It’s the golden rule: treat others as you would like to be treated. And if you need motivation to follow this rule, my friend Lucas said it best when he reminded me just a few weeks ago that what comes around, goes around. Karma is a real thing, people, and the universe always finds a way of balancing itself out. 

You own everything that happened to you. Tell your stories. If people wanted you to write warmly about them, they should have behaved better.

—Ann Lamott

Enjoy Every Sandwich

             It’s almost 2 am and I just finished the book Enjoy Every Sandwich by Dr. Lee Lipsenthal. Dr. Lipsenthal was the father of one of my high school classmates. His son, Will, had gone to the same elementary school and middle school as me as well, so really he was more like a family friend that had clearly inspired a lot of people during his time here on earth. I did not know this man personally, but his words spoke to a truth that I had discovered during this past year of my own life: that gratitude could change everything. For Dr. Lipsenthal, gratitude seemed to ease the pain of cancer and the inherent fear of death. Dr. Lipsenthal passed away a few years ago from esophageal cancer. I remember when my mom came home from his memorial service and how she seemed different. She had tried to explain to me that it had been a different kind of memorial service and that it had really affected her, but my nineteen year old self couldn’t quite understand back then. Now I get it. What a man he must have been. I wish I could have known him.

            In his book, Enjoy Every Sandwich, I read so many truths that resonated in what I can only describe as my soul. I was inspired by what this man had done, which was to leave a legacy behind through writing and the simple action of living his life well. Even though it is late and I am suffering from a nasty head cold, I felt a rush of combined adrenaline and love. The adrenaline from yet another reminder that life is not guaranteed and the love for the people who have made me feel the same gratitude that Dr. Lipsenthal felt for the people in his life. I rushed to my computer tonight with the urgency to document the love in my heart for the many, many people who have touched my life. When I close my eyes and picture the many faces of people that I love and have loved, I realize it could take a lifetime to profess my love for these people. My former self might have been exhausted by this daunting task; to put into words the warmth I feel from mere memories of friends and family members and to share these words with the world, but my present self feels like there is nothing out there that could possibly be more rewarding than finishing such a task.

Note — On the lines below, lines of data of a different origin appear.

/-- Bytes written from the front of BLK on. -/
theorem blkWritten_of {l : List Byte} {s t : State} (h : t.blk = Memory.writeAll s.blk 0 l) (hr : t.resets = s.resets)
    : BlkWritten l s t := by
  have key : ∀ j, t.blkByte j = if j < l.length then (l[j]?).getD 0 else s.blkByte j := by
    intro j
    simp only [State.blkByte, h, hr, Memory.read_writeAll]
    by_cases hj : j < l.length
    · simp [hj]
    · simp [hj]
  exact ⟨fun j hj => by rw [key, if_pos hj]; simp [hj], fun j hj => by rw [key, if_neg (by omega)]⟩

/-- The STATUS fields of the tree depend on the arena alone (R24). -/
theorem statusTree_of {s t : State} (hc : t.nodeCnt = s.nodeCnt) (hr : t.root = s.root) (hp : t.params = s.params)
    (hn : ∀ n, t.node n = s.node n) : (t.readReg .status).extractLsb' 4 3 = (s.readReg .status).extractLsb' 4 3 := by
  simp only [State.readReg, statusWord_tree, treePresent_congr hc,
    treeComplete_congr hc (findPending_congr hn hr hc hp), treeSingle_congr hc hr hn]

/-- BUILD behind its checks (R115). -/
theorem buildBody_run {s : State} {w : Word} (h0 : s.blkLen ≠ 0) (h1 : s.blkLen.toNat ≤ s.params.blockMax) :
   buildBody (beginCommand w s) = .completed (buildRun (beginCommand w s)) := by
  rw [buildBody, guarded_none (by simp [firstError, checkBlkLen_none h1, checkBlockNotEmpty_none h0])]

/-- DESERIALIZE behind its checks (R105). -/
theorem deserializeBody_run {s : State} (h1 : s.bitsLen.toNat ≤ s.params.bitsMax)
    (h2 : s.cursor.toNat ≤ s.bitsLen.toNat) :
   deserializeBody (beginCommand (wordOf .deserialize) s) = deserializeRun (beginCommand (wordOf .deserialize) s) := by
  rw [deserializeBody, guarded_none (by simp [firstError, checkBitsLen_none h1, checkCursor_none h2])]

/-- ENCODE behind its checks (R124). -/
theorem encodeBody_run {s : State} {T} (h1 : s.blkLen.toNat ≤ s.params.blockMax)
    (h2 : s.bitsLen.toNat ≤ s.params.bitsMax) (hT : HoldsTree s T) (hc : T.complete = true) (w : Word) :
   encodeBody (beginCommand w s) = encodeAppend (beginCommand w s) := by
  rw [encodeBody, guarded_none (by simp [firstError, checkBlkLen_none h1, checkBitsLen_none h2, checkTree_none (holdsTree_nodeCnt_ne hT), checkComplete_none (findPending_of_complete hT hc)])]

/-- DECODE behind its checks (R126). -/
theorem decodeBody_run {s : State} {T} (h2 : s.bitsLen.toNat ≤ s.params.bitsMax)
    (h3 : s.cursor.toNat ≤ s.bitsLen.toNat) (hT : HoldsTree s T) (hc : T.complete = true) (w : Word) :
   decodeBody (beginCommand w s) = decodeRun (beginCommand w s) := by
  rw [decodeBody, guarded_none (by simp [firstError, checkCursor_none h3, checkBitsLen_none h2, checkTree_none (holdsTree_nodeCnt_ne hT), checkComplete_none (findPending_of_complete hT hc)])]

/-- COMPRESS behind its checks (R127). -/
theorem compressBody_run {s : State} {w : Word} (h0 : s.blkLen ≠ 0) (h1 : s.blkLen.toNat ≤ s.params.blockMax) :
   compressBody (beginCommand w s) = compressRun (beginCommand w s) := by
  rw [compressBody, guarded_none (by simp [firstError, checkBlkLen_none h1, checkBlockNotEmpty_none h0])]

/-- DECOMPRESS behind its check (R128). -/
theorem decompressBody_run {s : State} {w : Word} (h : s.bitsLen.toNat ≤ s.params.bitsMax)
    : decompressBody (beginCommand w s) = decompressRun (beginCommand w s) := by
  rw [decompressBody, guarded_none (by simp [firstError, checkBitsLen_none h])]

/-- The encoder on a block whose payload fits (R123). -/
theorem encodeRun_payload {s : State} {T p} (hT : HoldsTree s T) (hp : T.payload (blockBytes s) = some p)
    (hfit : s.bitsLen.toNat + p.length ≤ s.params.bitsMax) :
   encodeRun s = .completed (appended p s) := by
  rw [encodeRun, encodeBytes_payload _ _ _ hT hp, appendBits_fits _ _ hfit]
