theorem blockBytes_compressStart (s : State) : blockBytes (compressStart s) = blockBytes s := blockBytes_congr rfl rfl rfl

/-- The state that COMPRESS leaves when its output does not fit, `l` being the bits of it that were written (R127, R149). -/
def afterCompressOverflow (l : List Bool) (s : State) : State :=
  endCommand (errorEntry .bitsOverflow 0 { appended l (buildRun (compressStart s)) with bitsLen := 0, hdrLen := 0 })

/-- COMPRESS of a legal block whose header and payload do not fit (R127, R138). -/
theorem exec_compress_overflows {s : State} {p : List Bool} (h0 : s.blkLen ≠ 0) (h1 : s.blkLen.toNat ≤ s.params.blockMax)
    (hp : (CodeTree.huffman (blockBytes s)).payload (blockBytes s) = some p)
    (hover : s.params.bitsMax < (CodeTree.huffman (blockBytes s)).header.length + p.length) :
    exec .compress s =
      .next (afterCompressOverflow (((CodeTree.huffman (blockBytes s)).header ++ p).take s.params.bitsMax) s) := by
  obtain ⟨q, hq, -, hrun⟩ := compressRun_spec (s := beginCommand (wordOf .compress) s) (blockBytes_beginCommand _ s)
    (blockBytes_ne_nil h0)
  obtain rfl : p = q := Option.some.inj (hp.symm.trans hq)
  exact exec_raised (body := compressBody) rfl ((compressBody_run h0 h1).trans (hrun hover))

/-- COMPRESS builds on its start state, of which the arena and SYM_CNT change (R114). -/
theorem buildRun_compressStart {s : State} (h0 : s.blkLen ≠ 0) :
    HoldsBlockTree (buildRun (compressStart s)) (blockBytes s) ∧
      buildRun (compressStart s) = { compressStart s with
        nodes := (buildRun (compressStart s)).nodes, nodeCnt := (buildRun (compressStart s)).nodeCnt
        root := (buildRun (compressStart s)).root, symCnt := (buildRun (compressStart s)).symCnt } := by
  have hne : blockBytes (compressStart s) ≠ [] := blockBytes_compressStart s ▸ blockBytes_ne_nil h0
  have htree := buildRun_holdsBlockTree hne
  obtain ⟨-, -, -, -, -, -, hframe⟩ := buildRun_spec _ hne
  rw [blockBytes_compressStart] at htree
  refine ⟨htree, ?_⟩
  generalize buildRun (compressStart s) = u at hframe ⊢
  rw [hframe]

/-- `t` is `u` but for what the output of COMPRESS and its end write: BITS, BITS_LEN, HDR_LEN and the control registers (R127,
R170). -/
def OutputOf (u t : State) : Prop := t = { u with
  busy := t.busy, done := t.done, err := t.err, stickyErr := t.stickyErr, errCode := t.errCode, errInfo := t.errInfo
  bitsLen := t.bitsLen, hdrLen := t.hdrLen, bits := t.bits }

theorem afterCompress_outputOf (l : List Bool) (n : Nat) (s : State) :
    OutputOf (buildRun (compressStart s)) (afterCompress l n s) := by
  have hform : ∀ u : State, OutputOf u (endCommand { zeroFillTail (appended l u) with hdrLen := BitVec.ofNat 32 n }) := by
    intro u
    rw [zeroFillTail_eq]
    rfl
  rw [afterCompress]
  exact hform (buildRun (compressStart s))

theorem afterCompressOverflow_outputOf (l : List Bool) (s : State) :
    OutputOf (buildRun (compressStart s)) (afterCompressOverflow l s) := by
  rw [afterCompressOverflow]
  generalize buildRun (compressStart s) = u
  rfl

            This last year for me has been pivotal. I’ve written about it several times, twice having published tid-bits of what I’ve written on my blog so that it could float out into cyberspace and maybe fall into the hands of someone in need of reflection. In the last few years there has been death and life and love, and the death of love, and finally the birth of a much kinder, alive version of myself. As a young adult and especially in high school, I knew who I wanted to be, but I couldn’t always be that person. I feel that, even though I may not have arrived, I am well on my way to finally becoming the person I have always known I was capable of being. I have learned to start letting go of past events that once made me so angry I could cry in frustration if I allowed myself to think about it. I have learned to start forgiving – others and myself – which was once impossible for me. I have learned how to channel my love for others into the most freeing kind of love: where you expect nothing in return. This above all else, was something my adolescent self had a hard time understanding.

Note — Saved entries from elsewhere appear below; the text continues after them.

-- ==== Sys2Proof/Machine/Mem.lean ====
section
/-! DEFINITION. Memory below the instructions: homes of lines (R313 to R328, R345), the L2 slices and the directory rules
(R293 to R297), the L1 of a core (R182, R355, R356), scratchpads with their waiter records (R272 to R278), and translation
(R299 to R304, R377). -/

namespace Sys2Proof.Machine

/-- Who makes an access: its die, its team's fold (none for a firmware core, R397), ASID and LOC page, and its drover; and which team it is,
where it is one. -/
structure Who where
  c    : CoreId
  fold : Option Nat
  asid : Nat
  loc  : Nat
  drv  : Nat
  size : Nat
  team : Option TeamId := none
deriving DecidableEq, Repr

/-- A line of memory that a requester's access found bad, with the kind that the error log gives it (R343); kind 6 is a PTE, by its address,
whose D bit the walker has set before the access failed (R302). -/
structure Bad where
  who  : Who
  line : Nat
  kind : Nat
deriving DecidableEq, Repr

/-- A fault as it is found: its code, the record's address and auxiliary word, and the lines of memory that the access
found bad on its way, whether it is the failure that SERR holds (R140), and the read port whose poisoned operand raises it (R219). -/
structure Flt where
  code : Code
  addr : W64
  aux  : Nat
  bad  : List Bad
  serr : Bool
  port : Option Nat
deriving DecidableEq, Repr

/-- Why a word does not retire: it is held, or it faults. -/
inductive Stop
  | stall (h : Hold)
  | fault (f : Flt)
deriving DecidableEq, Repr

/-- The outcome of part of an instruction. -/
abbrev Iss (α : Type) := Except Stop α

/-- A plain hold (R35). -/
def hold {α : Type} : Iss α := .error (.stall .stall)

/-- A hold on a range of the scoreboard (R152, R187): the pointer and length that overlap it, and for a `CPY` its source. -/
def rangeHold {α : Type} (ea : W64) (n : Nat) (src : Option W64) : Iss α := .error (.stall (.rangeWait ea n src))

/-- A hold that counts toward WAITTH (R187). -/
def longHold {α : Type} (k : Nat) : Iss α := .error (.stall (.longWait k))

/-- A fault with an address and an auxiliary word. -/
def flt {α : Type} (c : Code) (addr : W64) (aux : Nat) : Iss α := .error (.fault ⟨c, addr, aux, [], false, none⟩)

/-- A fault that a check finds. -/
def need (b : Bool) (c : Code) (addr : W64) (aux : Nat) : Iss Unit := if b then .ok () else flt c addr aux

/-- A hold unless the condition is met. -/
def needWait (b : Bool) : Iss Unit := if b then .ok () else hold

/-! ### Parts of the state by number -/

/-- The place of a core in the table of cores. -/
def coreKey (c : CoreId) : Nat := c.site * 128 + c.core

/-- A core. -/
def State.core (s : State) (c : CoreId) : CoreSt := tget CoreSt.reset s.cores (coreKey c)

/-- The state with a core changed. -/
def State.setCore (s : State) (c : CoreId) (v : CoreSt) : State := { s with cores := tset s.cores (coreKey c) v }

/-- A die. -/
def State.die (s : State) (site : Nat) : Die := tget Die.reset s.dies site
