/-- A write to a register of a drover die (R398). -/
def State.drvWrite (s : State) (d o : Nat) (val mask : W64) : Option State :=
  let v := s.drv d
  if inBlk o 0x2000 0x200 then
    let f := (o - 0x2000) / 64
    some (s.setDrv d { v with folds := tset v.folds f (foldWrite (s.fold d f) ((o - 0x2000) % 64 / 8) val mask) })
  else if inBlk o 0x3000 512 then some (s.setDrv d { v with pend := pendClear v.pend ((o - 0x3000) / 8) (val &&& mask) })
  else if o == 0x3200 then some s
  else if inBlk o 0x3400 128 then
    let f := (o - 0x3400) / 16
    let e := tget (0, 0) v.bpool f
    some (s.setDrv d { v with bpool := tset v.bpool f (if o % 16 == 0 then (mergeW e.1 val mask, e.2) else (e.1, mergeW e.2 val mask)),
                              pools := tdel v.pools f })
  else if inBlk o 0x3600 128 then
    let f := (o - 0x3600) / 16
    some (if o % 16 == 0 then s.setDrv d { v with wdcfg := tset v.wdcfg f (mergeW (tget 0 v.wdcfg f) val mask) } else s)
  else if o == 0x3700 && d == s.timeDrv then
    some { s with mgmt := { s.mgmt with hpsel := (mergeW (s.mgmt.hpsel.setWidth 64) val mask).setWidth 8 } }
  else if inBlk o 0x3800 0x30 && d == s.timeDrv then
    match (o - 0x3800) / 8 with
    | 2 =>
      let src := fieldW (mergeW (packW [(s.mgmt.timeSrc.toNat, 30)]) val mask) 31 30
      some (if src == 3 then s else { s with mgmt := { s.mgmt with timeSrc := BitVec.ofNat 2 src, srcAt := if s.mgmt.timeSrc.toNat == src then s.mgmt.srcAt else s.runNs } })
    | 3 => some { s with mgmt := { s.mgmt with tmrate := mergeW s.mgmt.tmrate val mask } }
    | 4 => some { s with agenda := .step .tmslew { EvArg.zero with word := val &&& mask } :: s.agenda }
    | 5 => some { s with agenda := .step .tmset { EvArg.zero with word := val &&& mask } :: s.agenda }
    | _ => some s
  else if inBlk o 0x3900 128 then some (s.setDrv d { v with fwkick := tset v.fwkick ((o - 0x3900) / 8) s.runNs })
  else if o == 0x3A00 then
    let i : Option Instr := match fieldW val 2 0 with
      | 1 => some .rstreqCluster | 2 => some .rstreqFold | 3 => some .rstreqPackage | 4 => some .rstreqRelease
      | _ => none
    some (match i with | some i => { s with agenda := .step i { EvArg.zero with word := val &&& mask } :: s.agenda } | none => s)
  else if inBlk o 0x10000 0x40000 then
    let q := (o - 0x10000) / 64
    some (s.setDrv d { v with qcbs := tset v.qcbs q (qcbWrite (tget Qcb.reset v.qcbs q) ((o - 0x10000) % 64 / 8) val mask) })
  else if inBlk o 0x50000 1024 then some s
  else if inBlk o 0x51000 256 then
    let f := (o - 0x51000) / 32
    let sh := 64 * ((o - 0x51000) % 32 / 8)
    if s.foldOn d f then some s
    else
      let m : BitVec 256 := mask.setWidth 256 <<< sh
      let old := tget 0 v.bkeys f
      some (s.setDrv d { v with bkeys := tset v.bkeys f ((old &&& ~~~m) ||| ((val.setWidth 256 <<< sh) &&& m)) })
  else if inBlk o 0x60000 1024 then
    let i := (o - 0x60000) / 16
    let sh := 64 * (o % 16 / 8)
    let m : W128 := mask.setWidth 128 <<< sh
    some (if i < 60 then
      s.setDrv d { v with disc := tset v.disc i (((tget 0 v.disc i &&& ~~~m) ||| ((val.setWidth 128 <<< sh) &&& m)) &&& discMask) } else s)
  else if inBlk o 0x80000 0x200000 || inBlk o 0x400000 0x400000 then some s
  else none

/-- Whether a memory die is quiesced, so that STKCFG may be written (R342, log 14): the fold that owns the stack is not enabled, as from a
package reset until firmware enables it (R438), and once firmware has cleared EN after a fold reset (R445). A fold reset and a rebuild are
one step each, so no write falls inside them. -/
def State.dieQuiet (s : State) (site : Nat) : Bool := !s.foldOn s.timeDrv (sfoldOf (s.die site))

/-- A write of a 32-byte key register (R439): only while EN of the fold is 0. -/
def State.keyWrite (s : State) (site f o : Nat) (val mask : W64) : State :=
  if s.foldOn s.timeDrv f then s
  else
    let d := s.die site
    let sh := 64 * (o % 32 / 8)
    let m : BitVec 256 := mask.setWidth 256 <<< sh
    s.setDie site { d with keys := tset d.keys f ((tget 0 d.keys f &&& ~~~m) ||| ((val.setWidth 256 <<< sh) &&& m)) }

/-- A write to a register that a MEM, FAR or FAB die adds. -/
def State.kindWrite (s : State) (site o : Nat) (val mask : W64) : Option State :=
  let d := s.die site
  match Config.kindAt site with
  | .mem =>
    if o == 0 then
      some (if s.dieQuiet site then s.setDie site { d with stkcfg := mergeW d.stkcfg val mask &&& 0x1FFFFFFFFFE017 } else s)
    else if o == 8 then
      some (if bit (val &&& mask).toNat 31 then s.setDie site { d with elogOvf := false } else s)
    else if o == 16 then some { s with agenda := .step .elogclr { EvArg.zero with site := site, word := val &&& mask } :: s.agenda }
    else if inBlk o 0x100 512 || inBlk o 0x400 1024 then some s
    else if inBlk o 0x1000 256 then some (s.keyWrite site ((o - 0x1000) / 32) (o - 0x1000) val mask)
    else none
  | .far =>
    if inBlk o 0x1000 256 then some (s.keyWrite site ((o - 0x1000) / 32) (o - 0x1000) val mask)
    else if inBlk o 0x2000 256 then
      let k := (o - 0x2000) / 32 * 2 + (o - 0x2000) % 32 / 16
      let e := tget (0, 0) d.pools k
      some (s.setDie site { d with pools := tset d.pools k (if o % 16 == 0 then (mergeW e.1 val mask, e.2) else (e.1, mergeW e.2 val mask)) })
    else none
  | .fab =>
    if o == 0 then some (s.setDie site { d with pkgid := (mergeW (d.pkgid.setWidth 64) val mask).setWidth 12 })
    else if inBlk o 0x10000 0x10000 then
      let n := (o - 0x10000) / 16
      some (if o % 16 == 0 then
        s.setDie site { d with peers := tset d.peers n (mergeW (tget 0 d.peers n) val mask &&& 0x87E0FFFFFFFFFFFF) } else s)
    else if inBlk o 0x20000 128 then
      let n := (o - 0x20000) / 16
      let e := tget (0, 0) d.exports n
      some (s.setDie site { d with exports := tset d.exports n (if o % 16 == 0 then (mergeW e.1 val mask, e.2) else (e.1, mergeW e.2 val mask)) })
    else if inBlk o 0x30000 0x1000 then
      let n := (o - 0x30000) / 64
      let r := tget (0, 0, 0, 0) d.rings n
      let r' := match (o - 0x30000) % 64 / 8 with
        | 0 => (mergeW r.1 val mask, r.2)
        | 1 => (r.1, mergeW r.2.1 val mask &&& 0x701F, r.2.2)
        | 2 => (r.1, r.2.1, mergeW r.2.2.1 val mask, r.2.2.2)
        | 3 => (r.1, r.2.1, r.2.2.1, mergeW r.2.2.2 val mask)
        | _ => r
      some (s.setDie site { d with rings := tset d.rings n r' })
    else if inBlk o 0x40000 0x1000 then
      let n := (o - 0x40000) / 16
      let sh := 64 * (o % 16 / 8)
      let m : W128 := mask.setWidth 128 <<< sh
      some (s.setDie site { d with groups := tset d.groups n (((tget 0 d.groups n &&& ~~~m) ||| ((val.setWidth 128 <<< sh) &&& m)) &&& groupMask) })
    else none
  | _ => none

/-- The bytes of a word as a table from a first number on, those that the mask names replaced. -/
def byteTab (t : Tab Byte) (n : Nat) (val mask : W64) : Tab Byte :=
  (List.range 8).foldl (fun t k =>
    if (mask >>> (8 * k)).getLsbD 0 && decide (n + k < 60) then tset t (n + k) ((val >>> (8 * k)).setWidth 8 &&& 0x8F) else t) t

/-- A write to a register that every die has (R399, R309: LKCFG is read-only but for LOCK's own setting while LOCK is set). -/
def State.commonWrite (s : State) (site o : Nat) (val mask : W64) : Option State :=
  let d := s.die site
  if inBlk o 0xF00000 0x300 then
    let p := (o - 0xF00000) / 64
    let l := tget Link.reset d.links p
    some (if o % 64 == 0 && !l.lkcfg.getLsbD 2 then
      s.setDie site { d with links := tset d.links p { l with lkcfg := (mergeW (l.lkcfg.setWidth 64) val mask).setWidth 32 &&& 7 } }
      else s)
  else if o == 0xF10000 then some (s.setDie site { d with atb := mergeW d.atb val mask })
  else if inBlk o 0xF10100 256 then
    let f := (o - 0xF10100) / 32
    let e := s.winEnt site f
    some (match (o - 0xF10100) % 32 / 8 with
      | 0 => s.setDie site { d with window := tset d.window f (mergeW e.1 val mask, e.2) }
      | 1 => s.setDie site { d with window := tset d.window f (e.1, ((mergeW (e.2.setWidth 64 <<< 8) val mask) >>> 8).setWidth 24) }
      | _ => s)
  else if inBlk o 0xF10200 64 then some (s.setDie site { d with routes := byteTab d.routes (o - 0xF10200) val mask })
  else none

/-- A word of a site's window written. -/
def State.winWrite (s : State) (site o : Nat) (val mask : W64) : Option State :=
  match s.commonWrite site o val mask with
  | some t => some t
  | none => if Config.kindAt site == .drv then s.drvWrite (Config.siteDrv site) o val mask else s.kindWrite site o val mask

/-- Bytes written to the MMIO space by a firmware core of drover `d` (R399): none where the write fails. -/
def State.mmioWrite (s : State) (d off : Nat) (data : List Byte) : Option State :=
  match mmioSite d off with
  | none => none
  | some (site, o) =>
    if !s.siteThere d site || (inBlk o 0xF10200 64 && decide (0xF1023C < o + data.length)) then none
    else
      let sh := 8 * (o % 8)
      let val : W64 := BitVec.ofNat 64 (leNat data) <<< sh
      let mask : W64 := BitVec.ofNat 64 (2 ^ (8 * data.length) - 1) <<< sh
      s.winWrite site (o / 8 * 8) val mask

            At 22, my life is a lot different than I thought it would be. I thought that I would have graduated college already, ideally with a business or marketing degree, and not still be floating through my last semesters at San Francisco State to get a B.A. in Communications, a subject in which someone recently reminded me is one that I have always been adept at. I thought that maybe by now I would have my eating habits under control and would have run off those freshman thirty pounds. But I’m glad that my life isn’t what I thought it would be, because it has turned out so much better than I could have imagined.

            I struggled with my relationship with my mom for as long as I can remember. I have always told myself that our styles of showing love are just not the same, and that I would have to life with a parent who didn’t love me the way that I wanted her to. In the last two years, we have found a new kind of relationship that I have personally found to be incredibly rewarding. This new relationship was not born out of thin air, but out of difficult conversations that could have only happened with my growing up. I am in a much better place with my mother than I ever thought I would be and there is perhaps no relationship in my life that I am more grateful for.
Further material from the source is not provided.